- [Work to complete]:
Scan the records for the string "rangeFailure"; copy each line where it occurs.

----------

/-- RPT_ENTRY: the non-fatal report. The entry (5, h, p, n) is appended to RPT when RPT_CNT is below RPT_CAP, RPT_CNT
grows by one either way, STATUS.RPT is set, and the command goes on with the byte after the name. ERR, ERRCODE,
ERRINFO and everything else stay. (R305.) -/
def Obligations.ReportIsRecorded : Prop :=
  ∀ (crc off len : Word) (s : State), ∃ t, exec (.rptEntry crc off len) s = .next t ∧
    t = { s with
      host := { s.host with rptFlag := true, rptCnt := s.host.rptCnt + 1#32 }
      rpt :=
        if s.host.rptCnt.toNat < s.cfg.rptCap then
          s.rpt ++ [{ code := 5#32, crc := crc, off := off, len := len }]
        else s.rpt
      phase := .lookup (off.toNat + len.toNat + 1) } ∧
    t.host.err = s.host.err ∧ t.host.errCode = s.host.errCode ∧ t.host.errInfo = s.host.errInfo

/-- The result of XPCK_OPEN. After the last name: when every name fits its 16-bit length and the file list fits
OUT_CAP, the list is in OUT, RES0 is the number of members, RES1 = CNT, OUT_LEN the length of the list, and the
command ends with no other byte changed. A name above 65535 bytes, or a list above OUT_CAP, raises BadArgument and
writes nothing; ERRINFO is the length of the list, as far as 32 bits hold it (log 8), where only the list does not
fit, and the length of the first name above 65535 bytes where only names do not fit (log 32); where both hold it is
open (log 9). A file list is the little-endian count, then for each member the lengths of its name (2 bytes) and its
data (4 bytes), the name and the data; it is the encoding of FLS. (R254, R111, R75.) -/
def Obligations.ResultIsWritten : Prop :=
  (∀ ms : List Member,
    fileListBytes ms = le32 (BitVec.ofNat 32 ms.length) ++ ms.flatMap memberBytes ∧
    (∀ m : Member, memberBytes m =
      le16 (BitVec.ofNat 16 m.1.length) ++ le32 (BitVec.ofNat 32 m.2.length) ++ m.1 ++ m.2) ∧
    encode (.fls ms) = fileListBytes ms) ∧
  ∀ (s : State) (p : Nat), s.bus = [] → s.host.busy = true → s.phase = .lookup p → s.xp.ntLen ≤ p → SpacesOk s →
    s.host.inLen.toNat ≤ s.cfg.inCap.toNat →
    let bytes := fileListBytes (s.found.map fun f => (s.scr.readN f.off f.len, s.inp.readN f.addr f.size))
    ((∀ f ∈ s.found, f.len ≤ 65535) → bytes.length ≤ s.cfg.outCap.toNat →
      ∃ t, step s = .next t ∧ WroteOut s t bytes ∧ t.host.outLen.toNat = bytes.length ∧
        t = endCommand { s with
          out := t.out, str := { s.str with op := bytes.length }
          host :=
            { s.host with res0 := BitVec.ofNat 32 s.found.length, res1 := BitVec.ofNat 32 s.xp.cnt } }) ∧
    ((∀ f ∈ s.found, f.len ≤ 65535) → s.cfg.outCap.toNat < bytes.length →
      ∃ t, step s = .next t ∧ t.host.err = true ∧ t.host.errCode = 6#3 ∧ SpacesKept s t ∧
        (bytes.length < 2 ^ 32 → t = raise .badArgument bytes.length s)) ∧
    ∀ pre f post, s.found = pre ++ f :: post → (∀ g ∈ pre, g.len ≤ 65535) → 65535 < f.len →
      (bytes.length ≤ s.cfg.outCap.toNat → step s = .next (raise .badArgument f.len s)) ∧
      ∃ t, step s = .next t ∧ t.host.err = true ∧ t.host.errCode = 6#3 ∧ SpacesKept s t

/-- FLS: the archive of a file list that passes the checks, the failure of one that does not, and bytes that are no
file list. A list that refusedList refuses raises BadArgument with the value it gives, a list that rangeFailure
refuses raises BadArgument with the value it gives where 32 bits hold it (log 8), and no byte is written, not even to
SCR (log 14); which lists the two refuse, and with which value, is PackAcceptsExactlyMappings (logs 11, 12, 27). When
the archive of the sorted members fits OUT_CAP, it is in OUT (its fields are in PackLayoutIsAligned; a header length
other than 20 is log 27), RES0 is the count, RES1 = DATA_OFF, and no other byte of OUT, IN or TBL changes; that the
archive registers stay is the model's reading (log 34), and so is what the private scratch holds (log 14). An archive
longer than OUT_CAP raises BadArgument: that ERRINFO is then OUT_CAP, where the first byte does not fit, is the
model's reading of R75 (log 13). Bytes that are no file list raise BadArgument with the address of the first field
that is not wholly in IN[0:IN_LEN], or of the first byte left over (the 6 length bytes of an entry are one field, as
vector X28 has it). (R260, R267, R269, R297, R111, R75.) -/
def Obligations.FlsPacksAcceptedLists : Prop :=
  (∀ (ms : List Member) (s : State), SpacesOk s →
    let sorted := sortByName ms
    let archive := packArchive s.cfg sorted
    (∀ v, refusedList s.cfg ms = some v → exec (.fls ms) s = .next (raise .badArgument v s)) ∧
    (∀ v, refusedList s.cfg ms = none → rangeFailure s.cfg sorted = some v →
      ∃ t, exec (.fls ms) s = .next t ∧ t.host.err = true ∧ t.host.errCode = 6#3 ∧ SpacesKept s t ∧
        (v < 2 ^ 32 → t = raise .badArgument v s)) ∧
    (refusedList s.cfg ms = none → rangeFailure s.cfg sorted = none → archive.length ≤ s.cfg.outCap.toNat →
      ∃ t, exec (.fls ms) s = .next t ∧
        t.out.readN 0 archive.length = archive ∧ (∀ x, archive.length ≤ x → t.out.read x = s.out.read x) ∧
        t = { s with
          out := t.out, scr := t.scr, crcAcc := t.crcAcc
          str := { s.str with op := archive.length }
          host :=
            { s.host with
              res0 := BitVec.ofNat 32 ms.length, res1 := BitVec.ofNat 32 (packDataOff s.cfg sorted) }
          phase := .finish }) ∧
    (refusedList s.cfg ms = none → rangeFailure s.cfg sorted = none → s.cfg.outCap.toNat < archive.length →
      ∃ t, exec (.fls ms) s = .next t ∧ t.host.err = true ∧ t.host.done = true ∧ t.host.busy = false ∧
        t.host.errCode = 6#3 ∧ t.host.errInfo = s.cfg.outCap ∧ t.host.outLen = 0#32 ∧ t.tbl = s.tbl ∧
        HostSideKept s t)) ∧
  ∀ s : State, s.bus = [] → s.host.busy = true → s.phase = .fls → s.host.inLen.toNat ≤ s.cfg.inCap.toNat →
    let bytes := s.inp.readN 0 s.host.inLen.toNat
    let refusedAt := fun a : Nat => raise .badArgument a { s with str := { s.str with ip := a } }
    (bytes.length < 4 → step s = .next (refusedAt 0)) ∧
    ∀ (n : Word) (ms : List Member) (tail : List Byte), (Instr.fls ms).wellFormed = true →
      bytes = le32 n ++ ms.flatMap memberBytes ++ tail →
      let a := bytes.length - tail.length
      (ms.length = n.toNat → tail ≠ [] → step s = .next (refusedAt a)) ∧
      (ms.length < n.toNat → tail.length < 6 → step s = .next (refusedAt a)) ∧
      ∀ (nameLen : BitVec 16) (dataLen : Word) (rest : List Byte), ms.length < n.toNat →
        tail = le16 nameLen ++ le32 dataLen ++ rest →
        (rest.length < nameLen.toNat → step s = .next (refusedAt (a + 6))) ∧
        (nameLen.toNat ≤ rest.length → rest.length < nameLen.toNat + dataLen.toNat →
          step s = .next (refusedAt (a + 6 + nameLen.toNat)))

----------

- [Expected output]:
file list. A list that refusedList refuses raises BadArgument with the value it gives, a list that rangeFailure
    (∀ v, refusedList s.cfg ms = none → rangeFailure s.cfg sorted = some v →
    (refusedList s.cfg ms = none → rangeFailure s.cfg sorted = none → archive.length ≤ s.cfg.outCap.toNat →
    (refusedList s.cfg ms = none → rangeFailure s.cfg sorted = none → s.cfg.outCap.toNat < archive.length →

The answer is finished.